Он задал вопрос очень тихо, но его голос явственно отдавал металлом.
– Я следил за боем, господин майор, – просто ответил фон Тиссен, – залез на старую березу возле своего блиндажа и оттуда наблюдал в бинокль!
– Разве можно было что-либо разглядеть в такой темноте, да еще и на расстоянии около километра?
– Насчет остальных не знаю, – улыбнулся Эрих, – но я вижу ночью, как днем, у меня получилось! К тому же светила луна…
– Достаточно, обер-лейтенант, все ясно! – оборвал фон Тиссена майор, подкрепив слова характерным, не допускающим возражений, жестом. – Ваше мнение обязательно будет учтено в ходе дальнейших разбирательств!
Ридель поправил на голове фуражку и, посмотрев уже на Хагена, с нескрываемой угрозой добавил:
– Не радуйтесь, лейтенант! Адвокат фон Тиссен вам все равно не поможет! Я лично буду настаивать на том, что именно вы виновны в срыве операции!

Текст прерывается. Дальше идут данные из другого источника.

/-- Writes to the registers of W1-W3 that reach the page: STEP adds its value to a STEP wheel (R106), a changed SRC starts
its source from the position and HIGH of the old one (R108), SDIV re-takes SBASE and SORG (R105), LINES re-derives the
subcount and clears INDEXED (R554), TSTOP holds (R100), REBASE reduces position and HIGH by its turns (R109); reads of POSL
and HIGHL return the low word and latch the high one for the reader (R90, R91, R453). -/
def Obligations.WheelRegisters : Prop := ∀ (s : State) (req : Req) (n : Fin 4) (v : Word), n ≠ 0 →
  s.reaches req (Page.whl n) = true →
  (s.wheelSrc n = 4 →
    Completes (.stepWrite req n v) s (fun u =>
      (u.wheel n).pos = min ((s.wheel n).pos + v.toNat) posMax ∧ (u.wheel n).high = max (s.wheel n).high (u.wheel n).pos ∧
      OffPages [Page.whl n] s u ∧ u = { s with regs := u.regs, w1set := u.w1set, wheels := u.wheels })) ∧
  (1 ≤ field v 0 3 → field v 0 3 ≤ 4 → field v 0 3 ≠ s.wheelSrc n →
    Completes (.sourceSwitch req n v) s (fun u =>
      u.wheelSrc n = field v 0 3 ∧ (u.wheel n).high = (s.wheel n).high ∧
      (field v 0 3 ≠ 1 → (u.wheel n).pos = (s.wheel n).pos) ∧ OffPages [Page.whl n] s u ∧
      u = { s with regs := u.regs, w1set := u.w1set, wheels := u.wheels })) ∧
  (s.wheelSrc n = 3 →
    Completes (.sdivWrite req n v) s (fun u =>
      u = (s.wr (Reg.whlSdiv n) v).setWheel n { s.wheel n with sbase := (s.wheel n).pos, sorg := s.time.w0 })) ∧
  (s.wheelSrc n = 1 → s.rf (Reg.whlLines n) 0 16 ≠ field v 0 16 →
    Completes (.linesWrite req n v) s (fun u =>
      u.rd (Reg.whlLines n) = v &&& 0xFFFF ∧ u.rb (Reg.whlSta n) 0 = false ∧ (u.wheel n).high = (s.wheel n).high ∧
      OffPages [Page.whl n] s u ∧ u = { s with regs := u.regs, w1set := u.w1set, wheels := u.wheels })) ∧
  Completes (.tstopWrite req n v) s (fun u => u = s.wr (Reg.whlTstop n) (v &&& 0xFFFFF)) ∧
  (v ≠ 0 →
    Completes (.rebase req n v) s (fun u =>
      (u.wheel n).pos = (s.wheel n).pos - v.toNat * 2 ^ 32 ∧ (u.wheel n).high = (s.wheel n).high - v.toNat * 2 ^ 32 ∧
      (u.wheel n).rebasing = true ∧
      OffPages [Page.whl n, Page.ecc] s u ∧
      u = { s with regs := u.regs, w1set := u.w1set, wheels := u.wheels, words := u.words, armed := u.armed, mill := u.mill,
                    hop := u.hop })) ∧
  Completes (.poslRead req n) s (fun u =>
    u.rdata = [lo32 (s.pos n)] ∧ u.shadow req.index (Reg.whlPosh n) = hi32 (s.pos n) ∧
    u = { s with rdata := u.rdata, shadows := u.shadows }) ∧
  Completes (.highlRead req n) s (fun u =>
    u.rdata = [lo32 (s.high n)] ∧ u.shadow req.index (Reg.whlHighh n) = hi32 (s.high n) ∧
    u = { s with rdata := u.rdata, shadows := u.shadows })

/-! ### Front end (04 R129-R165) -/

/-- A converter's ranges and scans: a complete block of samples enters, and the detector's decision on it sets the switch at sample m_d +
2 (R139, R140); a due switch takes the tag, counts, is a transition, and blanks 9 samples (R143, R144); at the end of blanking after a
probe the filter restarts (R150); the settling window ends in a restart (R147), for a scan on the input's last tag held to its span
(R150), or opens the probe (R150); the probe counts its overloaded samples, ends on the probed tag and blanks (R137, R151); an entry that
has given its outputs hands on at the tick at which the last one's window closed, after the last SCANDONE is set, and a free-running scan
starts again (R149, R150). The choices of the model in it: assumptions 8, 25. -/
def Obligations.ConverterEvents : Prop := ∀ (s : State) (g : Fin 8),
  (∀ (xs : List Sample) (b l : Nat), xs.length = 8 → s.cnvOn g = true → s.blocksDone g = b + 1 →
    (s.cnv g).fed = 8 * b → (s.cnv g).live = some l → l ≤ 8 * b → (s.cnv g).held = none → (s.cnv g).pend = none →
    (s.cnv g).rngPend = false → s.rngAuto g = true →
    Completes (.rangeDetect g xs) s (fun u =>
      let ms := xs.mapIdx (fun i x => (8 * b + i, x))
      let overs := ms.filter (fun p => (s.cnv g).overloaded p.1 p.2)
      let sum := (ms.map (fun p => s.sampleValue g p.1 p.2)).foldl (· + ·) 0
      let d := s.detect g (!overs.isEmpty) sum.natAbs
      (u.cnv g).fed = 8 * b + 8 ∧ (u.cnv g).tag = (s.cnv g).tag ∧ (u.cnv g).dn = d.2 ∧
      (u.cnv g).pend = (if d.1 = (s.cnv g).tag then none else some (d.1, 8 * b + 7 + 2)) ∧
      u.rd (Reg.cnvOvrcnt g) = s.rd (Reg.cnvOvrcnt g) + BitVec.ofNat 32 overs.length ∧
      OffPages [Page.cnv g, Page.fil (g / 4)] s u ∧
      u = { s with regs := u.regs, w1set := u.w1set, conv := u.conv, slots := u.slots, evq := u.evq })) ∧
  (∀ t m : Nat, (s.cnv g).pend = some (t, m) → m ≤ s.taken g → t ≠ (s.cnv g).tag →
    Completes (.rangeSwitch g) s (fun u =>
      (u.cnv g).tag = t ∧ (u.cnv g).pend = none ∧ (u.cnv g).blank = some { lo := m, hi := m + 9 } ∧
      { lo := m, hi := m + 9 } ∈ (u.cnv g).trans ∧
      u.rd (Reg.cnvRchgcnt g) = s.rd (Reg.cnvRchgcnt g) + 1 ∧ u.rb (Reg.hdrIraw (Page.cnv g)) 0 = true ∧
      OffPages [Page.cnv g] s u ∧ u = { s with regs := u.regs, w1set := u.w1set, conv := u.conv, evq := u.evq })) ∧
  (∀ sp : Span, (s.cnv g).blank = some sp → sp.hi ≤ s.taken g →
    Completes (.blankEnd g) s (fun u =>
      (u.cnv g).blank = none ∧ ((s.cnv g).afterProbe = false → u = s.setCnv g { s.cnv g with blank := none }) ∧
      ((s.cnv g).afterProbe = true → (u.slot g).restart = sp.hi ∧ (u.cnv g).live = some sp.hi ∧ (u.cnv g).fed = sp.hi) ∧
      OffPages [Page.fil (g / 4)] s u ∧ u = { s with regs := u.regs, w1set := u.w1set, conv := u.conv, slots := u.slots })) ∧
  (∀ t : Nat, (s.cnv g).settleEnd = some t → t ≤ s.ana →
    Completes (.settleEnd g) s (fun u =>
      (u.cnv g).settleEnd = none ∧
      (s.cnvScan g = false → (u.slot g).restart = ceilDiv t 2 ∧ (u.cnv g).live = some (ceilDiv t 2)) ∧
      (s.cnvScan g = true → (s.cnv g).scanning = true → s.rb (Reg.cnvScanctl g) 16 = true →
        (u.cnv g).tag = s.rngLo g ∧ (u.cnv g).probeEnd = some (t + 64)) ∧
      (s.cnvScan g = true → (s.cnv g).scanning = true → s.rb (Reg.cnvScanctl g) 16 = false →
        (u.cnv g).tag = clampNat (s.rngLo g) (s.rngHi g) ((s.cnv g).lastTag.getD (s.cnv g).input 0) ∧
        (u.slot g).restart = ceilDiv t 2 ∧ (u.cnv g).live = some (ceilDiv t 2)) ∧
      OffPages [Page.fil (g / 4)] s u ∧ u = { s with regs := u.regs, w1set := u.w1set, conv := u.conv, slots := u.slots })) ∧
  (∀ (t : Nat) (xs : List Sample), xs.length = 32 → (s.cnv g).probeEnd = some t → t ≤ s.ana →
    Completes (.probeEnd g xs) s (fun u =>
      let m := ceilDiv t 2
      let ms := xs.mapIdx (fun i x => (m - 32 + i, x))
      let overs := ms.filter (fun p => (s.cnv g).overloaded p.1 p.2)
      let sum := (ms.map (fun p => s.sampleValue g p.1 p.2)).foldl (· + ·) 0
      (u.cnv g).probeEnd = none ∧ (u.cnv g).afterProbe = true ∧ (u.cnv g).blank = some { lo := m, hi := m + 9 } ∧
      (overs ≠ [] → (u.cnv g).tag = s.rngLo g) ∧
      (overs = [] → (u.cnv g).tag = s.probedTag g false sum.natAbs) ∧
      u.rd (Reg.cnvOvrcnt g) = s.rd (Reg.cnvOvrcnt g) + BitVec.ofNat 32 overs.length ∧
      OffPages [Page.cnv g] s u ∧ u = { s with regs := u.regs, w1set := u.w1set, conv := u.conv, evq := u.evq })) ∧
  (s.cnvOn g = true → (s.cnv g).scanning = true → s.nconv g ≤ (s.cnv g).outs →
    Completes (.scanEntryEnd g) s (fun u =>
      ((s.cnv g).entry < s.rf (Reg.cnvScanctl g) 0 3 →
        (u.cnv g).entry = (s.cnv g).entry + 1 ∧ (u.cnv g).outs = 0 ∧ (u.cnv g).scanning = true ∧
        (u.cnv g).input = s.rf (Reg.cnvScanl g) (2 * ((s.cnv g).entry + 1)) 2 ∧
        (u.cnv g).settleEnd = some ((s.cnv g).endTick + s.rf (Reg.cnvMuxset g) 0 16)) ∧
      (s.rf (Reg.cnvScanctl g) 0 3 ≤ (s.cnv g).entry →
        u.rb (Reg.hdrIraw (Page.cnv g)) 5 = true ∧ (s.cnvTrig g ≠ 0 → (u.cnv g).scanning = false) ∧
        (s.cnvTrig g = 0 → (u.cnv g).scanning = true ∧ (u.cnv g).entry = 0 ∧
          (u.cnv g).settleEnd = some ((s.cnv g).endTick + 1 + s.rf (Reg.cnvMuxset g) 0 16))) ∧
      OffPages [Page.cnv g] s u ∧ u = { s with regs := u.regs, w1set := u.w1set, conv := u.conv, evq := u.evq }))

Гюнтер, наплевав на звания, хотел жестко ему возразить, но в последний момент сдержался, увидев, как обер-лейтенант, прижав к губам указательный палец и едва ли не подпрыгивая за спиной у майора, яростно вертит головой, призывая Хагена к молчанию. Что касается Риделя, то он истолковал реакцию лейтенанта, а точнее, ее отсутствие на свои последние слова, как некое согласие с ними или даже «безоговорочную капитуляцию», чего, собственно и добивался. И потому, взглянув на подчиненного свысока и всеми фибрами впитывая одержанную, как ему казалось, только что моральную победу, командир батальона решил изобразить, будто его появление на передовой обусловлено в первую очередь глобальными проблемами, а прессинг, которому подвергся Гюнтер Хаген, – всего лишь мелкий незначительный эпизод, своего рода этакая развлекательная увертюра.
– Ну что же, – совершенно иным, чем тридцать секунд назад, тоном произнес он, – теперь, лейтенант, когда точки над «и» расставлены, я бы хотел услышать доклад и ознакомиться с данными насчет выявленных вами замаскированных огневых точек противника!
– Ночью слишком много стреляли, и запомнить, кто и откуда палил, было весьма затруднительно, – ровным голосом ответил Хаген, при этом словно бы невзначай опустив словосочетание «господин майор».
– Вы не поняли, лейтенант! – надменно сказал Ридель. – Я хочу знать результаты методичных и скрупулезных наблюдений, которые проводились на протяжении нескольких последних дней вами и другими офицерами! Мне известно, что командир вашей роты обер-лейтенант Лауфер два дня назад был тяжело ранен во время артиллерийского обстрела и сейчас находится в госпитале! Передать в штаб свежие данные о неприятеле он не успел! Поэтому Хаген, обрисуйте мне ситуацию на местности и предоставьте соответствующие бумаги, чтобы можно было сверить ваши сведения с теми, которыми располагает штаб батальона!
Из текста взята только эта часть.